ENTRIES SHOWN Start Marker

/-- A ledger window ends with the estimators' mean powers in mW, and the next begins (R358, R361, R370). -/
def windowEnd (mw : List (BitVec 16)) (s : State) : State :=
  let s0 := { s with pwr := { s.pwr with windowAt := s.now } }
  let s1 := (List.range 38).foldl (fun s i => s.wr .pwrIsl (BitVec.ofNat 32 (mw.getD i 0).toNat) i) s0
  let total := ((List.range 38).map (fun i => (mw.getD i 0).toNat)).sum
  let s2 := (s1.wr .pwrTotal (BitVec.ofNat 32 (min total (2 ^ 18 - 1)))).floors
  ((List.range 4).foldl (fun s g => s.bandStep g) s2).ledgerSettle.railsSettle

/-- The hottest sensor and its reading. -/
def hottest (t : List Int) : Nat × Int :=
  t.zipIdx.foldl (fun m x => if m.2 < x.1 then (x.2, x.1) else m) (0, t.getD 0 0)

/-- The sensors are read, in units of 1/16 °C; the thermal trip acts on them (R359, R362). -/
def tempsRead (t : List (BitVec 16)) (s : State) : State :=
  let v := (List.range 48).map (fun i => (t.getD i 0).toInt)
  let s1 := (List.range 48).foldl (fun s i => s.wr .pwrTs (BitVec.ofNat 32 (t.getD i 0).toNat) i) s
  let (k, m) := hottest v
  let s2 := s1.wr .pwrTmax (BitVec.ofNat 32 (toTwos 16 m + k * 65536))
  let trip := s2.rb .pwrStatus 9
  if !trip && 112 * 16 ≤ m then
    let s3 := (((s2.wb .pwrStatus 9 true).wb .pwrStatus 10 true).raise 738 domCentral).hwLog 3
      ([BitVec.ofNat 8 k] ++ bytesLE 2 (toTwos 16 m)) false
    (s3.emit (.thermN true)).ledgerSettle
  else if trip && m ≤ 105 * 16 then ((s2.wb .pwrStatus 9 false).emit (.thermN false)).ledgerSettle
  else s2

/-- A period of the ledger watchdog begins (R363). -/
def State.watchBegin (s : State) : State :=
  { s with pwr := { s.pwr with watch := some (s.now, s.rf .pwrCfg 23 16) } }

/-- A steward write of PWR_LEDGER (R363). One with the reserved state or a reserved bit is rejected under R5 and is a
heartbeat all the same: it begins a period, and leaves the state and STALE (DEDUCED, log entry 118). -/
def ledgerWrite (w : Word) (s : State) : State :=
  if !wordOk .pwrLedger 0 w then (s.reject (addrOf .pwrLedger 0 0 0)).watchBegin
  else
    let s1 := ((s.wr .pwrLedger w).wf .pwrStatus 3 2 (fld w 1 0)).wb .pwrStatus 8 false
    s1.watchBegin.ledgerSettle

/-- The watchdog's period has passed without a write (R363). -/
def ledgerStale (s : State) : State :=
  match s.pwr.watch with
  | none => s
  | some (t, ms) =>
    if !s.passed t (ms * 1000000) then s
    else
      let s1 := { s with pwr := { s.pwr with watch := none } }
      let s2 := if s1.rf .pwrStatus 3 2 = 0 then s1.wf .pwrStatus 3 2 1 else s1
      ((s2.wb .pwrStatus 8 true).raise 737 domCentral).ledgerSettle

/-! Rails and plans (R367, R373, R374). -/

/-- AVS_FAULT of group g, with its event and its record (R367). -/
def State.avsFault (s : State) (g : Nat) : State :=
  let s1 := (s.setRail g { s.rail g with fails := 0, faulted := true }).wb .pwrRailStatus 14 true g
  (s1.raise 743 domCentral).hwLog 5 [BitVec.ofNat 8 g] false

/-- An AVSBus transaction of group g ends (R367): Status is read after a voltage write, and again until VDone; one that
fails is issued again, and the third failure in a row is a fault. -/
def avsResponse (g : Nat) (reply : AvsReply) (s : State) : State :=
  let r := s.rail g
  let s1 := s.setRail g { r with fails := 0, faulted := false }
  match reply with
  | .ack => if r.ready || r.reading then s1 else (s1.setRail g { s1.rail g with reading := true }).avsIssue g
  | .status d => if r.ready || !r.reading then s1 else if d then s1.railDone g else s1.avsIssue g
  | .volts mv => s1.wr .pwrRailRead (BitVec.ofNat 32 mv.toNat) g
  | .failed =>
    if r.faulted then s
    else if r.fails < 2 then (s.setRail g { r with fails := r.fails + 1 }).avsIssue g
    else s.avsFault g

/-- A faulted transaction is tried again (R367). -/
def avsRetry (g : Nat) (s : State) : State := if (s.rail g).faulted then s.avsIssue g else s

/-- The staged plan. -/
def State.stagedPlan (s : State) : List Word :=
  [s.rd .pwrPlanW0, s.rd .pwrPlanW1] ++ (List.range 4).map (fun k => s.rd .pwrPlanW k)

/-- The first Leap check from 1 to 4 that a plan fails, or 0 (R373). -/
def State.leapCheck (s : State) (g : Nat) (w : List Word) : Nat :=
  let live := s.livePlan g
  let v (k : Nat) : Nat := planV w k + planGuard w
  if (w.getD 0 0).toNat ≤ (live.getD 0 0).toNat then 1
  else if !(List.range 8).all (fun k => inR 650 850 (v k)) then 2
  else if !(List.range 7).all (fun k => planV w k ≤ planV w (k + 1)) then 3
  else if (List.range 8).any (fun k => v k + 60 < planV (cornerPlan g) k) then 4
  else 0

/-- LEAP (R373): the staged plan is checked and installed for verification. -/
def leap (s : State) : State :=
  if s.pwr.verify.isSome then s.reject (addrOf .pwrPlanCtrl 0 0 0)
  else
    let w := s.stagedPlan
    let g := fld (w.getD 1 0) 1 0
    let r := s.leapCheck g w
    if r ≠ 0 then s.planResult 2 r
    else
      let a := s.rf .pwrRailStatus 11 10 g
      if planBand w < a ∧ s.droopEntry g (planBand w) a = 255 then
        ((s.fallBack g (planBand w) (w.getD 0 0).toNat).planResult 2 5).railsSettle
      else
        let old := (g, s.livePlan g, s.rb .pwrRailStatus 12 g)
        ((State.setPlan { s with pwr := { s.pwr with verify := some old, verifyAt := s.now } } g w true).planResult 1 0).railsSettle

/-- Verification ends after CHECK_MS (R374) with the rise of the group's TED counts and its least CPR slack in ps. -/
def leapEnd (rise : Nat) (slack : Int) (s : State) : State :=
  match s.pwr.verify with
  | none => s
  | some (g, old, kind) =>
    if !s.passed s.pwr.verifyAt (s.rf .almLeap 9 0 * 1000000) then s else
    let w := s.livePlan g
    let bad := s.rf .almLeap 17 10 < rise || slack < (s.rf .almLeap 25 18 : Nat)
    let s1 := { s with pwr := { s.pwr with verify := none } }
    let s2 := if bad then ((s1.setPlan g old kind).planResult 2 6).raise 740 domCentral
      else (s1.planResult 2 0).raise 739 domCentral
    (s2.hwLog 1 (wordBytes w ++ [if bad then 6 else 0]) (!bad)).railsSettle

/-! Almanac samples and PMBus (R376, R379). -/

/-- A sample set begins, unless one runs: a SAMPLE is then rejected. Periodic sets lie PERIOD s apart. -/
def sampleBegin (byWrite : Bool) (s : State) : State :=
  if s.pwr.sampling then (if byWrite then s.reject (addrOf .almCtrl 0 0 0) else s)
  else if byWrite then { s with pwr := { s.pwr with sampling := true } }
  else if s.rb .almCtrl 0 && s.mode != 0 && s.mode != 4 && s.passed s.pwr.sampleAt (s.rf .almCtrl 15 4 * 1000000000) then
    { s with pwr := { s.pwr with sampling := true, sampleAt := s.now } }
  else s

/-- A sample set ends (R376): every VAL changes, and detectors count cumulatively (R375). -/
def sampleEnd (vals : List (BitVec 16)) (s : State) : State :=
  if !s.pwr.sampling then s
  else
    let s1 := { s with pwr := { s.pwr with sampling := false } }
    let s2 := (List.range 256).foldl (fun s m =>
      let v := (vals.getD m 0).toNat
      let s1 := s.wr .almMVal (BitVec.ofNat 32 v) m
      if s1.rf .almMId 1 0 m = 2 then s1.bump .almMTed m 0 0 v else s1) s1
    let (v, s3) := s2.stamp domCentral
    ((s3.wr .almStampLo (BitVec.ofNat 32 v.toNat)).wr .almStampHi (BitVec.ofNat 32 (v.toNat / 2 ^ 32))).raise 742 domCentral

/-- A write of ALM_CTRL. -/
def almCtrlWrite (w : Word) (s : State) : State :=
  let s1 := s.wr .almCtrl (setBit w 1 false)
  if bit w 1 then sampleBegin true s1 else s1

/-- A write of PWR_PMB_CTRL (R379): GO starts the transaction, unless one runs. -/
def pmbWrite (w : Word) (s : State) : State :=
  let s1 := s.wr .pwrPmbCtrl (setBit w 21 false)
  if !bit w 21 then s1
  else if s1.rb .pwrPmbStatus 0 then s.reject (addrOf .pwrPmbCtrl 0 0 0)
  else
    let n := fld w 18 16
    let bs := if bit w 19 then [] else bytesLE n (s1.rd .pwrPmbData).toNat
    (s1.wb .pwrPmbStatus 0 true).emit (.pmbus (fld w 6 0) (fld w 15 8) bs (bit w 19) (bit w 20))

/-- A PMBus transaction ends (R379). -/
def pmbDone (reply : PmbReply) (s : State) : State :=
  if !s.rb .pwrPmbStatus 0 then s
  else
    let s1 := s.wb .pwrPmbStatus 0 false
    let s2 := match reply with
      | .ok data =>
        if s1.rb .pwrPmbCtrl 19 then s1.wr .pwrPmbData (BitVec.ofNat 32 (leNat (data.take (s1.rf .pwrPmbCtrl 18 16)))) else s1
      | .nack => s1.wb .pwrPmbStatus 1 true
      | .pecErr => s1.wb .pwrPmbStatus 2 true
    s2.raise 744 domCentral

/-- LEDGER_WINDOW_END (R358, R361): the ledger's windows of WIN µs run while the central fabric does. -/
def execLedgerWindowEnd (mw : List (BitVec 16)) (s : State) : Host.Outcome State Fault Refusal :=
  .next (if s.mode = 0 ∨ s.mode = 4 ∨ !s.passed s.pwr.windowAt (s.rf .pwrCfg 9 0 * 1000) then s else windowEnd mw s)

ENTRIES SHOWN End Marker

Restate word for word the lines of the data above, starting at the line containing "record (R367). -/" and ending at the line containing "let r := s.rail g", both included, and nothing more.

/-- AVS_FAULT of group g, with its event and its record (R367). -/
def State.avsFault (s : State) (g : Nat) : State :=
  let s1 := (s.setRail g { s.rail g with fails := 0, faulted := true }).wb .pwrRailStatus 14 true g
  (s1.raise 743 domCentral).hwLog 5 [BitVec.ofNat 8 g] false

/-- An AVSBus transaction of group g ends (R367): Status is read after a voltage write, and again until VDone; one that
fails is issued again, and the third failure in a row is a fault. -/
def avsResponse (g : Nat) (reply : AvsReply) (s : State) : State :=
  let r := s.rail g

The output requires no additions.